К счастью, он сумел убедить парамедиков, что с ним все в порядке, спокойно поведав им свою историю, когда лифтер отогнал собравшуюся толпу обратно за угол. После нескольких анализов и проверок медики неохотно согласились. На самом деле, они проявили к нему столько внимания, что он стал себе казаться еще глупее и беспомощнее.
Но каким бы ни было его самочувствие в тот момент, ничто не могло сравниться с тем, как больно отдавалось в груди воспоминание о взгляде Анны из-за закрывающихся дверей лифта.

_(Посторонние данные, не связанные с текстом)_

/-! ### Release: what it reports -/

/-- The end of release: BOOT_NEXT's one-time preference goes, EV004 is raised, and EV010 where a report of the plumb check waits. -/
def Dev.releaseEvents (d : Dev) : Dev :=
  let d := if d.b BOOT_NEXT_ONCE then d.setF BOOT_NEXT_PREF 0 else d
  let d := d.raise 4
  if d.pw.report then (d.setPw { d.pw with report := false }).raise 10 else d

/-- It changes BOOT_NEXT, registers of the event unit, the journal queue, the messages and the report's flag only, with EV004 pending. -/
theorem Dev.releaseEvents_spec (d : Dev) :
    (∃ x q m p, d.releaseEvents = { d with regs := x, jq := q, msix := m, pw := p }) ∧ d.releaseEvents.evPending 4 = true ∧
      ∀ r i j, r.addr i j ≠ BOOT_NEXT.base → (r.addr i j < 0x40050000 ∨ 0x40060000 ≤ r.addr i j) →
        d.releaseEvents.rd r i j = d.rd r i j := by
  have hnext : ∃ x, (if d.b BOOT_NEXT_ONCE then d.setF BOOT_NEXT_PREF 0 else d) = { d with regs := x } ∧
      ∀ r i j, r.addr i j ≠ BOOT_NEXT.base → ({ d with regs := x } : Dev).rd r i j = d.rd r i j := by
    split
    · exact ⟨_, rfl, fun r i j hne => Dev.rd_setF_ne d BOOT_NEXT_PREF r 0 0 0 i j hne⟩
    · exact ⟨d.regs, rfl, fun _ _ _ _ => rfl⟩
  obtain ⟨x, hx, hrd⟩ := hnext
  unfold Dev.releaseEvents
  rw [hx]
  dsimp only
  generalize hd1 : ({ d with regs := x } : Dev) = d1 at hrd
  have h4 := d1.raise_pending 4 0 (by decide)
  have hev4 := EvtOnly.raise d1 4 0 (by decide)
  generalize d1.raise 4 = d2 at h4 hev4
  split
  · have h10 := (d2.setPw { d2.pw with report := false }).raise_keeps 10 0 4 (by decide) h4
    have hev10 := EvtOnly.raise (d2.setPw { d2.pw with report := false }) 10 0 (by decide)
    refine ⟨?_, h10, fun r i j hne hevt => (hev10.rd r i j hevt).trans ((hev4.rd r i j hevt).trans (hrd r i j hne))⟩
    obtain ⟨_, _, _, h2, -⟩ := hev4
    obtain ⟨_, _, _, h3, -⟩ := hev10
    rw [h3, h2, ← hd1]
    exact ⟨_, _, _, _, rfl⟩
  · refine ⟨?_, h4, fun r i j hne hevt => (hev4.rd r i j hevt).trans (hrd r i j hne)⟩
    obtain ⟨_, _, _, h2, -⟩ := hev4
    rw [h2, ← hd1]
    exact ⟨_, _, _, _, rfl⟩

/-- What release writes of the boot ROM's state: the LK registers are locked, and the confirmation window begins (R58, R67). -/
def Dev.lockRelease (d : Dev) : Dev :=
  d.setBoot { d.boot with locked := true, released := true, started := d.boot.bound, since := d.wall, phase := .running }

/-- Release is the commits, the locks, the cores and what it reports, in this order (R58). -/
theorem Dev.bootRelease_ready (d : Dev) (h : d.boot.phase = .ready) :
    d.bootRelease = d.commitAll.lockRelease.startCores.releaseEvents := by
  unfold Dev.bootRelease
  rw [if_neg (not_not_intro h)]
  rfl

/-! ### Release: where staged registers stand -/

/-- A register found in a list is of the list. -/
theorem findIn_mem (a : Nat) (l : List Reg) (r : Reg) (i j : Nat) (h : findIn a l = some (r, i, j)) : r ∈ l := by
  induction l with
  | nil => cases h
  | cons x l ih =>
    unfold findIn at h
    split at h
    · simp only [Option.some.injEq, Prod.mk.injEq] at h
      exact h.1 ▸ List.mem_cons_self
    · exact List.mem_cons_of_mem x (ih h)

/-- A register found in a block's range is one of the block's. -/
theorem findReg_mem {a : Nat} {k : Blk} {r : Reg} {i j : Nat} (hk : blkOf a = some k) (h : findReg a = some (r, i, j)) : r ∈ regsIn k := by
  unfold findReg at h
  rw [hk] at h
  split at h
  · cases h
  · exact findIn_mem _ _ _ _ _ h

/-- No register of the boot block or the event unit is staged (Table 1-5). -/
theorem staged_not_boot_evt (r : Reg) (i j : Nat) (hf : findReg (r.addr i j) = some (r, i, j)) (hs : r.staged = true) :
    (r.addr i j < 0x40038000 ∨ 0x40040000 ≤ r.addr i j) ∧ (r.addr i j < 0x40050000 ∨ 0x40060000 ≤ r.addr i j) := by
  have hnone : ∀ b ∈ [Blk.boot, Blk.evt], ∀ x ∈ regsIn b, x.staged = false := by decide
  refine blk_not_boot_evt (fun b hb hblk => ?_)
  rw [hnone b hb r (findReg_mem hblk hf)] at hs
  cases hs

/-- Settles O21: the commits, the locks, the cores and the events of release, one after another (`Dev.bootRelease_ready`). -/
theorem releaseStartsTheChip : Obligations.ReleaseStartsTheChip := by
  intro s hb hready hrel _ _
  have hrelease := s.dev.bootRelease_ready hready
  obtain ⟨⟨regs, cmt, hcommit⟩, hstaged⟩ := s.dev.commitAll_spec hrel
  obtain ⟨s0, s1, free, eng, hcores, hs0, hs1, heng⟩ := s.dev.commitAll.lockRelease.startCores_spec
  obtain ⟨⟨x, q, m, p, hev⟩, hpending, hrd⟩ := s.dev.commitAll.lockRelease.startCores.releaseEvents_spec
  rw [← hrelease] at hev hpending hrd
  have hregs : s.dev.commitAll.lockRelease.startCores.regs = s.dev.commitAll.regs := by rw [hcores]; rfl
  have he : ∀ n, s.dev.bootRelease.e n = s.dev.commitAll.lockRelease.startCores.e n := Dev.e_congr (by rw [hev])
  have hinit : ∀ n ∈ s.dev.boot.bound, Eng.AtInit (s.dev.bootRelease.e n) n (s.dev.entry n) := fun n hn => by
    have h := (heng n).1 (by rw [hcommit]; exact hn)
    rw [← he n, show s.dev.commitAll.lockRelease.entry n = s.dev.entry n by rw [hcommit]; rfl] at h
    exact h
  have hstay : ∀ n, n ∉ s.dev.boot.bound → s.dev.bootRelease.e n = s.dev.e n := fun n hn => by
    rw [he n, (heng n).2 (by rw [hcommit]; exact hn), hcommit]
    rfl
  have hforce : ∀ (r : Reg) (i j : Nat), findReg (r.addr i j) = some (r, i, j) → r.staged = true → r.instOf i = some 0 →
      s.dev.bootRelease.rd r i j = commitFix (r.addr i j) (s.dev.rdStaged r i j) := fun r i j hf hs hi => by
    obtain ⟨hboot, hevt⟩ := staged_not_boot_evt r i j hf hs
    rw [hrd r i j (by simp only [BOOT_NEXT]; omega) hevt, Dev.rd_congr hregs, hstaged r i j hf hs hi]
  rw [hcores, hcommit] at hev
  refine Runs.of_quiet (d := s.dev.bootRelease) rfl (by rw [hev]; exact hb)
    ⟨by rw [hev]; rfl, by rw [hev]; exact hs0, by rw [hev]; exact hs1, hpending, hinit, hstay, by rw [hev]; rfl, hforce⟩

end Sys2Proof.Machine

Он достал из кармана телефон и набрал ее номер. Потом позвонил снова, и снова, и снова. Не помогало. Тогда он перешел к сообщениям.
«Где вы?»
«Все в порядке?»
«Я беспокоюсь о вас».
«Пожалуйста, перезвоните мне».
Он вел себя как приставучая девчонка-подросток. Не менее унизительно. Но ему было все равно. Он должен знать, что с ней все в порядке.

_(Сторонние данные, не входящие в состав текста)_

/-- A decision of the brood store whose spill-area traffic is not over (R200): the stage, the worker that takes the item, the
item (key and payload words), whether it is a retirement, and the cycle of the decision. -/
structure Decision where
  stage : Nat
  worker : ThreadNo
  item : List Word
  retire : Bool
  at_ : Word
  /-- The victim still to be spilled: its stage and key. -/
  victim : Option (Nat × Word)
  next : Option SpillStep := none
  /-- The record whose ST has been written, and the entry that is installed at the end. -/
  vacated : Option Nat := none
  entry : Option Brood := none
  deriving DecidableEq, Repr

/-- A core: its slots' shared things (R277 to R295, R118, R177, R191, R195, R255, R354, R389). -/
structure Core where
  num : CoreNo
  lastCompute : SlotNo := 15
  /-- Cycle of the forager slot's last turn, of the last issue of any slot, and of each slot's last issue (R281, R282). -/
  lastForager : Option Word := none
  lastTurn : Option Word := none
  slotIssue : List (SlotNo × Word) := []
  disabled : BitVec 16 := 0
  /-- For a slot that has yielded, the slots it still lets go first (R215). -/
  yields : List (SlotNo × BitVec 16) := []
  mailbox : List Mail := []
  queues : Vector SlotQueue 8 := Vector.replicate 8 {}
  fifo : List Copy := []
  engine : Option Copy := none
  /-- The cycle in which the engine's last command completed (R181). -/
  engineFree : Option Word := none
  spawnStore : List SpawnReq := []
  launchTable : List LaunchReq := []
  parts : List PktPart := []
  retry : List Msg := []
  stages : List Stage := []
  brood : List Brood := []
  /-- Decisions in progress, at most one of each worker (R200). -/
  decisions : List Decision := []
  nextStage : Nat := 0
  arrivals : List ThreadNo := []
  cache : List ThreadNo := []
  spills : List ThreadNo := []
  /-- Trace ring (R255 to R257): trctl's EN, STOP and LOST; ranges; selector; entries oldest first; HEAD. -/
  trEn : Bool := false
  trStop : Bool := false
  trLost : BitVec 16 := 0
  trHead : BitVec 12 := 0
  trWins : Vector Word 4 := Vector.replicate 4 0
  trSel : BitVec 12 := 0
  trRing : List (Word × Word) := []
  fcfw : BitVec 5 := 1
  temp : BitVec 8 := 0
  hot : BitVec 8 := 95
  cool : BitVec 8 := 85
  /-- hsel, fsel and rksel as written from this core (R372; log entry 8). -/
  hsel : Word := 0
  fsel : Word := 0
  rksel : Word := 0
  norm : List ThreadNo := []
  /-- The VD whose slice it is, the VD to which it is being handed over, and the slots handed over (R352, R353). -/
  sliceVd : Option VdNo := none
  nextVd : Option VdNo := none
  handed : BitVec 16 := 0
  /-- The slot at which the pointer of the handover stands (R353). -/
  pointer : SlotNo := 0
  /-- Threads that the pre-emption engine has been asked to save, in the order of request (R360). -/
  saves : List ThreadNo := []
  /-- Core time of each VD in the current 100 ms period (R352). -/
  share : List (VdNo × Nat) := []
  sliceStart : Word := 0
  deriving DecidableEq, Repr

/-- A granted lease (R157 to R161). -/
structure Grant where
  thread : ThreadNo
  core : CoreNo
  whole : Bool
  quarter : BitVec 2
  entered : Nat
  since : Word
  /-- The holder has given it up; it ends when its operations have completed. -/
  ending : Bool
  deriving DecidableEq, Repr

/-- A pending lease request (R158). -/
structure LeaseReq where
  thread : ThreadNo
  core : CoreNo
  whole : Bool
  cls : BitVec 3
  bypassed : Nat
  /-- The only quarter it may receive (R157). -/
  only : Option (BitVec 2)
  deriving DecidableEq, Repr

/-- An accumulator slot that is not free (R162): of sub-array `sub`, number `n`. Thread number 0 is a killed owner. -/
structure Acc where
  sub : BitVec 2
  n : BitVec 4
  thread : ThreadNo
  dom : DomNo
  core : CoreNo
  slot : SlotNo
  parked : Bool
  split : Bool
  /-- None until an operation gives the type: F32, or I32 (`some true`). -/
  i32 : Option Bool
  err : Bool
  ecause : BitVec 3
  elems : List Word32
  /-- On the even half of a split slot, cP and cN of each element. -/
  counts : List (BitVec 16 × BitVec 16)
  deriving DecidableEq, Repr

/-- One column slice of the B-SRAM (R151): its tag and the step rows that are not all 0. -/
structure Slice where
  num : BitVec 6
  tag : DomNo
  rows : List (Nat × List Byte)
  deriving DecidableEq, Repr

/-- A tensor as a descriptor gives it, read at issue (R155). -/
structure Tensor where
  handle : BitVec 32
  base : Word
  fmt : BitVec 4
  scm : BitVec 3
  sp : Bool
  scale : Word
  dir : Word
  d0 : Nat
  d1 : Nat
  d2 : Nat
  d3 : Nat
  s1 : Int
  s2 : Int
  s3 : Int
  deriving DecidableEq, Repr

/-- Flags a drain sets (R174). -/
structure MFlags where
  mz : Bool := false
  mrovf : Bool := false
  mcsat : Bool := false
  deriving DecidableEq, Repr

/-- A tile operation in a comb's queues, with what it latched at issue (R167). -/
structure TileOp where
  /-- The number under which it issued: the order of issue (R168). -/
  num : Nat := 0
  instr : Instr
  thread : ThreadNo
  core : CoreNo
  dom : DomNo
  subs : List (BitVec 2)
  /-- A or the source, B, destination. -/
  a : Option Tensor
  b : Option Tensor
  pattern : Word
  random : Word
  rm : BitVec 3
  fzs : Bool
  fzr : Bool
  agv : Word32
  agc : BitVec 16
  cen : Bool
  started : Bool
  /-- It counts in its thread's TLO: until the thread is saved (R168). -/
  counted : Bool := true
  /-- The sub-arrays whose slot holds I32 at a drain's issue (R174). -/
  i32 : List (BitVec 2) := []
  /-- Pages it is held for, and whether the reply has refused the page (R170). -/
  held : List (VdNo × BitVec 36 × Bool) := []
  /-- K steps, elements or blocks done (R159, R170). -/
  step : Nat := 0
  /-- The audit unit's P and N of each output so far (R238), and the flags of the elements drained so far (R174). -/
  refs : List (Word32 × Word32) := []
  flags : MFlags := {}
  deriving DecidableEq, Repr

/-- An audit that is due: its record's body but for the count of skipped audits, computed from what the operation had
decoded (R237, R238). -/
structure AuditJob where
  d2 : Word
  d3 : Word
  d4 : Word
  d5 : Word
  deriving DecidableEq, Repr

/-- A cached translation: a VA page of a domain to a physical page with its rights, and the IPA page and VD it was
derived from (R365, R366). -/
structure Tlb where
  dom : DomNo
  page : BitVec 36
  vd : VdNo
  ipa : BitVec 36
  phys : BitVec 36
  r : Bool
  w : Bool
  x : Bool
  /-- IPA pages of the stage-1 tables it was read from. -/
  via : List (BitVec 36) := []
  deriving DecidableEq, Repr

/-- A cached stage-2 entry: an IPA page of a VD, and the level of its leaf (R365). -/
structure Tlb2 where
  vd : VdNo
  ipa : BitVec 36
  phys : BitVec 36
  r : Bool
  w : Bool
  x : Bool
  level : BitVec 2
  deriving DecidableEq, Repr

/-- Rights of a leaf, or of a translation (R364). -/
structure Rights where
  r : Bool
  w : Bool
  x : Bool
  deriving DecidableEq, Repr

/-- Where a walk stands (R339, R340): at the stage-1 table of a level, or at an output whose stage-1 rights are known;
with the table pages passed so far (IPA page, physical page, rights, level of the stage-2 leaf). -/
inductive WalkAt where
  | table (level table : Nat) (via : List (Nat × Nat × Rights × Nat))
  | output (ipa : Nat) (rights : Rights) (via : List (Nat × Nat × Rights × Nat))
  deriving DecidableEq, Repr

/-- A walk of a hive's pool (R339, R365): the page of a domain, the combs that missed, the first miss, and, once it has
stopped at stage 2, where it stands and the IPA page whose reply it waits for. -/
structure Walk where
  hive : BitVec 4
  combs : List CombNo
  dom : DomNo
  page : BitVec 36
  thread : ThreadNo
  core : CoreNo
  va : Word
  kind : BitVec 2
  held : Option (VdNo × BitVec 36) := none
  at_ : Option WalkAt := none
  /-- What it has missed: the IPA, the level, and whether it is a stage-1 table (R367). -/
  missed : Option (Nat × Nat × Bool) := none
  deriving DecidableEq, Repr

/-- A comb (R149 to R170, R237, R365). -/
structure Comb where
  num : CombNo
  grants : List Grant := []
  requests : List LeaseReq := []
  lastCore : BitVec 3 := 7
  accs : List Acc := []
  slices : List Slice := []
  queue : List TileOp := []
  /-- BERR and BCAUSE of a thread (R166). -/
  berr : List (ThreadNo × BitVec 3) := []
  seq : BitVec 32 := 0
  auEn : Bool := true
  auExp : BitVec 5 := 12
  audit : Option AuditJob := none
  skipped : Nat := 0
  /-- Threads whose active slots on this comb park once their operations in flight have completed (R164). -/
  parking : List ThreadNo := []
  tlb : List Tlb := []
  tlb2 : List Tlb2 := []
  deriving DecidableEq, Repr

/-- A hive: its thermal ranking table, by entry, and displacements since its last record (R387, R389). -/
structure Hive where
  num : BitVec 4
  rank : List (BitVec 6 × Word) := []
  displaced : Nat := 0
  deriving DecidableEq, Repr

/-- The life of a domain (R310). -/
inductive Life where
  | absent | live | dying | dead
  deriving DecidableEq, Repr

/-- What the loader records of a domain's image (R269, R273): `.text` base and size, safe-point table and its length. -/
structure Image where
  text : Word
  size : Word
  safe : Word
  safeLen : Nat
  deriving DecidableEq, Repr

/-- An export the loader has published (R271, R314): its name, and the entry words it gives a handle. -/
structure Export where
  name : List Byte
  w0 : Word
  w1 : Word
  deriving DecidableEq, Repr

/-- A domain (R309, R356). -/
structure Domain where
  num : DomNo
  vd : VdNo := 0
  life : Life := .absent
  s1root : Word := 0
  htbase : Nat := 0
  htlen : Nat := 0
  dcb : Word := 0
  tvec : Word := 0
  svbase : Word := 0
  svn : Nat := 0
  hwbase : Nat := 0
  hwn : Nat := 0
  bmap : Nat := 0
  hyp : Bool := false
  launch : Bool := false
  image : Option Image := none
  exports : List Export := []
  deriving DecidableEq, Repr

/-- An offer of a gate or stage to a domain (R312, R314). -/
structure Offer where
  odom : DomNo
  target : DomNo
  name : List Byte
  w0 : Word
  w1 : Word
  /-- The number of the stage that a stage entry stands for. -/
  stage : Nat := 0
  deriving DecidableEq, Repr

Глядя на пустой, безмолвный телефон, Броуди зарычал от досады и почти поддался искушению швырнуть его куда подальше. Помешало нежелание платить штраф за модный телевизор, вмонтированный в зеркало ванной, поэтому он сунул мобильный обратно в карман и вышел из уборной.
Проследовав по просторам своих апартаментов, он дошел до угла столовой зоны, откуда открывался вид на Темзу и лондонский Сити. Она была где-то там, среди всех этих мигающих огней, возможно, в беде, возможно… Нужно было собраться с мыслями.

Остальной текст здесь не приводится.